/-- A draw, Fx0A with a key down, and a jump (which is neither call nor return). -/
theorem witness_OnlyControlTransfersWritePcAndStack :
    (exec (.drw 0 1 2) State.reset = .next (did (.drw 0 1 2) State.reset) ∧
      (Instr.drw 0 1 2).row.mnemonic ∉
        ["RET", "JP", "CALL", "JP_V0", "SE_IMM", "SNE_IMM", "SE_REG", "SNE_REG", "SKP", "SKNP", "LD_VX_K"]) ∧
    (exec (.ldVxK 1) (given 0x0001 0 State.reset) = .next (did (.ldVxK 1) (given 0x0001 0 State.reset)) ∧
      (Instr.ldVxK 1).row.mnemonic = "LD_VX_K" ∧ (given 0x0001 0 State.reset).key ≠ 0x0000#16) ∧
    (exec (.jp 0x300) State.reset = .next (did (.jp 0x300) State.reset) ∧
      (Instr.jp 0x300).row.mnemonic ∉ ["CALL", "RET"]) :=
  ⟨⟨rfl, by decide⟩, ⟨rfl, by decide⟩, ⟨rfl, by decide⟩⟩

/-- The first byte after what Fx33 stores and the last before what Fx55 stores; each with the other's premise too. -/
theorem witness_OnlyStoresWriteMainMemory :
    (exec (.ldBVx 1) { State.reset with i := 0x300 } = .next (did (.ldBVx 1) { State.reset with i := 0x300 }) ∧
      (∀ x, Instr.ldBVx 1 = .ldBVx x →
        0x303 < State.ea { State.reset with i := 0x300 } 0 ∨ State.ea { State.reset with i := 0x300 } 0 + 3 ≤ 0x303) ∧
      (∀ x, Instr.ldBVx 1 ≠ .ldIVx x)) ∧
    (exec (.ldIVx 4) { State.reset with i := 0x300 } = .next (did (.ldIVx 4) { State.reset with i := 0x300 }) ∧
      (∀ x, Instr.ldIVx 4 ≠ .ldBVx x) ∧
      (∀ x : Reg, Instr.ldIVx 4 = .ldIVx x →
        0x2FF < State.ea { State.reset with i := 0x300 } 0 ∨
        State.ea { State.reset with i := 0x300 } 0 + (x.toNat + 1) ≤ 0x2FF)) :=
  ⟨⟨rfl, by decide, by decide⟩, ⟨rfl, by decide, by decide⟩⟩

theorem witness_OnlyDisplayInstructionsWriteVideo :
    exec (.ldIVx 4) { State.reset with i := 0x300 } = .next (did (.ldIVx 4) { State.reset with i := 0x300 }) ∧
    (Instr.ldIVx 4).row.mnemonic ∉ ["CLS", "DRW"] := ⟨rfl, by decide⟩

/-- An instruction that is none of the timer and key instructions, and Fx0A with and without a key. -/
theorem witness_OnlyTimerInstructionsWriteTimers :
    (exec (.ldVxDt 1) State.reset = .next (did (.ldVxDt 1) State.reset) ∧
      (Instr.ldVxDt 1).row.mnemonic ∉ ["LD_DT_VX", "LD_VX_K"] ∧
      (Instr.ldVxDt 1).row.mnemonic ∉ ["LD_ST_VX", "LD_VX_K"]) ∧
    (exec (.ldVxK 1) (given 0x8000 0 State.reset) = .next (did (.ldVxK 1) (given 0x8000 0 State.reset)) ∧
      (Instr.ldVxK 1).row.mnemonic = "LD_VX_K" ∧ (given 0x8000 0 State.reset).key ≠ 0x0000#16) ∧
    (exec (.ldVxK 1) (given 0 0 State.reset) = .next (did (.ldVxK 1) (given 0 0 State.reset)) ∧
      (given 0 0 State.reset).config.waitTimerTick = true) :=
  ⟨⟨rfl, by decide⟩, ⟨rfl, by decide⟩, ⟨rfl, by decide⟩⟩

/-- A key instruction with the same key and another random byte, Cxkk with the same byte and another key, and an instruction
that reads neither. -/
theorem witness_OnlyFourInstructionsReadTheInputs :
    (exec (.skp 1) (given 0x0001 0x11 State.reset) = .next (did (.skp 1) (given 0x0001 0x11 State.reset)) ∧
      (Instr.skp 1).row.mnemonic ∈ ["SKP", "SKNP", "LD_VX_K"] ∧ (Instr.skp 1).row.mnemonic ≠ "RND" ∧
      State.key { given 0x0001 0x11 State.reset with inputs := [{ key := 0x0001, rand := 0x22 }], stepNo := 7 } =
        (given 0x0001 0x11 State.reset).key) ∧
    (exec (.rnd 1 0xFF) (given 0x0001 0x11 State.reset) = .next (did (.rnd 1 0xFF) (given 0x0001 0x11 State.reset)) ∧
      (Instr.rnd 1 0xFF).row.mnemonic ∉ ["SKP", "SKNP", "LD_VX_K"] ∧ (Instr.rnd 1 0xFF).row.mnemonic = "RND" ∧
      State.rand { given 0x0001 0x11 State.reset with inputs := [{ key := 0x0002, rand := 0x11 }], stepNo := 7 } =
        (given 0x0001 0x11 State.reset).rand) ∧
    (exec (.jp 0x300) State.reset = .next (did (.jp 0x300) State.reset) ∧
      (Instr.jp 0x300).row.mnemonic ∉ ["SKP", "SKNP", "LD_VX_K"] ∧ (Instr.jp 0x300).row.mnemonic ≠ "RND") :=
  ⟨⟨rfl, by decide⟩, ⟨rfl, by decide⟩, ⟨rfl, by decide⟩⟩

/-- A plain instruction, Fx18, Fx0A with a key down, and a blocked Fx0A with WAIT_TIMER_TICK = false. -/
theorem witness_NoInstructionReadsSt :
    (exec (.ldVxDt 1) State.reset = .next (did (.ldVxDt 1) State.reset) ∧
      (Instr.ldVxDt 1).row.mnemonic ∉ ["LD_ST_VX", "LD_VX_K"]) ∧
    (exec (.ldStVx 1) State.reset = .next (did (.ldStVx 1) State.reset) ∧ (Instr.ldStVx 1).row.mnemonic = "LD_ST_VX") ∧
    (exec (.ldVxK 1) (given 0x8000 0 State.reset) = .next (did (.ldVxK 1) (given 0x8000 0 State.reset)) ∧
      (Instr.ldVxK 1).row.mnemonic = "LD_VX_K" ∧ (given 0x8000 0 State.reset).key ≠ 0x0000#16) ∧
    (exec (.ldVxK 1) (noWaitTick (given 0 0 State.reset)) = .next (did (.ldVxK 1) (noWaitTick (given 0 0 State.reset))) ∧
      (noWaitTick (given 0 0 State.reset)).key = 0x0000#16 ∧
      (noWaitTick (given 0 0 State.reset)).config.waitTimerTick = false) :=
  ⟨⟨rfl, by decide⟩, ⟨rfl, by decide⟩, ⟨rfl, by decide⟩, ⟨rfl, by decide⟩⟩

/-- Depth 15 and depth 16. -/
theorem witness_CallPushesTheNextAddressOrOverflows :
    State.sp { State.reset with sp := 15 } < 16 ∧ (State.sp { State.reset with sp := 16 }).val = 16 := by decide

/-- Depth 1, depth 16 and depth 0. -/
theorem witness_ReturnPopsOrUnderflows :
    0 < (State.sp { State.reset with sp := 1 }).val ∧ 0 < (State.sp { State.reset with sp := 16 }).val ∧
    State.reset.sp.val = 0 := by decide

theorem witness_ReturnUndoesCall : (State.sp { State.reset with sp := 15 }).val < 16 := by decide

——————————

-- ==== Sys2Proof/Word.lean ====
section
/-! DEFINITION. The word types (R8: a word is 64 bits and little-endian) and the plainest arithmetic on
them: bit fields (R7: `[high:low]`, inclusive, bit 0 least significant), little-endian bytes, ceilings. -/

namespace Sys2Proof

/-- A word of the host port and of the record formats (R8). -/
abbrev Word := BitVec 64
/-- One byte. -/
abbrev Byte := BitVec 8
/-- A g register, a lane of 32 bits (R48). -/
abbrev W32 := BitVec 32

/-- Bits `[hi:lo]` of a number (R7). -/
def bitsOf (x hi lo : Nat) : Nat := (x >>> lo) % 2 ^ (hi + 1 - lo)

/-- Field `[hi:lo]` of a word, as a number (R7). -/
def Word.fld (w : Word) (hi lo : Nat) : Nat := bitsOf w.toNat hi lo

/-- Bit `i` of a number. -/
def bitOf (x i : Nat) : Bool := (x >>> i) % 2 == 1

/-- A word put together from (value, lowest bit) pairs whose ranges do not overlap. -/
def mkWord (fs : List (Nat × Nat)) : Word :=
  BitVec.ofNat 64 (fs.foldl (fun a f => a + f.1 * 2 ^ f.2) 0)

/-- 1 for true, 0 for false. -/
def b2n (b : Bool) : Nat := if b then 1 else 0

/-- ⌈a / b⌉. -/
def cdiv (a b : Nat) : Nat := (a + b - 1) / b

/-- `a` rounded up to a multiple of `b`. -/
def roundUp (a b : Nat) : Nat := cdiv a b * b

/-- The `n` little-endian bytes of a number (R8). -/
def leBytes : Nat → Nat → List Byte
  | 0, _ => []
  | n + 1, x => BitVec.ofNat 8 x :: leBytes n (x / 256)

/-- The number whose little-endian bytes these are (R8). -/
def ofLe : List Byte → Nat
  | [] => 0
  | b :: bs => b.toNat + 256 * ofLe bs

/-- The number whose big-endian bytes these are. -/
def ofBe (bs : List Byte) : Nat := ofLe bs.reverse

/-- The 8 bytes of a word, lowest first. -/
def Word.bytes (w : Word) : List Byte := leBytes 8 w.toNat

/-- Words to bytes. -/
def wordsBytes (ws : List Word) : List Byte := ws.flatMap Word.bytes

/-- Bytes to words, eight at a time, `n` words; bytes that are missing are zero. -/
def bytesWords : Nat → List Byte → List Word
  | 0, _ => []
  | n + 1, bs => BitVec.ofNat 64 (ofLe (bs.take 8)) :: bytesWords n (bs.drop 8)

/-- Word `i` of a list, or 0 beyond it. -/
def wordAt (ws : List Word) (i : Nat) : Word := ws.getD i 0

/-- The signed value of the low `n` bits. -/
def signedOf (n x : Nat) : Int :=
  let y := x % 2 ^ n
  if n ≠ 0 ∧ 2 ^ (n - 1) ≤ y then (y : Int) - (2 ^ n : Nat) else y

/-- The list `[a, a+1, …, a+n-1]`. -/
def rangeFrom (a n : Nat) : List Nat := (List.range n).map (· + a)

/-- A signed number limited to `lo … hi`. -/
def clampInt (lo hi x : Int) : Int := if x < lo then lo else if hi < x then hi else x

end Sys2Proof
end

——————————

#### [EXERCISE DIRECTIONS]
Everything from the line with "abbrev Byte := BitVec 8" through the line with "def mkWord (fs" should be written out exactly as it appears above, end lines included, and nothing outside that range.

#### [PROBLEM SOLUTION]
abbrev Byte := BitVec 8
/-- A g register, a lane of 32 bits (R48). -/
abbrev W32 := BitVec 32

/-- Bits `[hi:lo]` of a number (R7). -/
def bitsOf (x hi lo : Nat) : Nat := (x >>> lo) % 2 ^ (hi + 1 - lo)

/-- Field `[hi:lo]` of a word, as a number (R7). -/
def Word.fld (w : Word) (hi lo : Nat) : Nat := bitsOf w.toNat hi lo

/-- Bit `i` of a number. -/
def bitOf (x i : Nat) : Bool := (x >>> i) % 2 == 1

/-- A word put together from (value, lowest bit) pairs whose ranges do not overlap. -/
def mkWord (fs : List (Nat × Nat)) : Word :=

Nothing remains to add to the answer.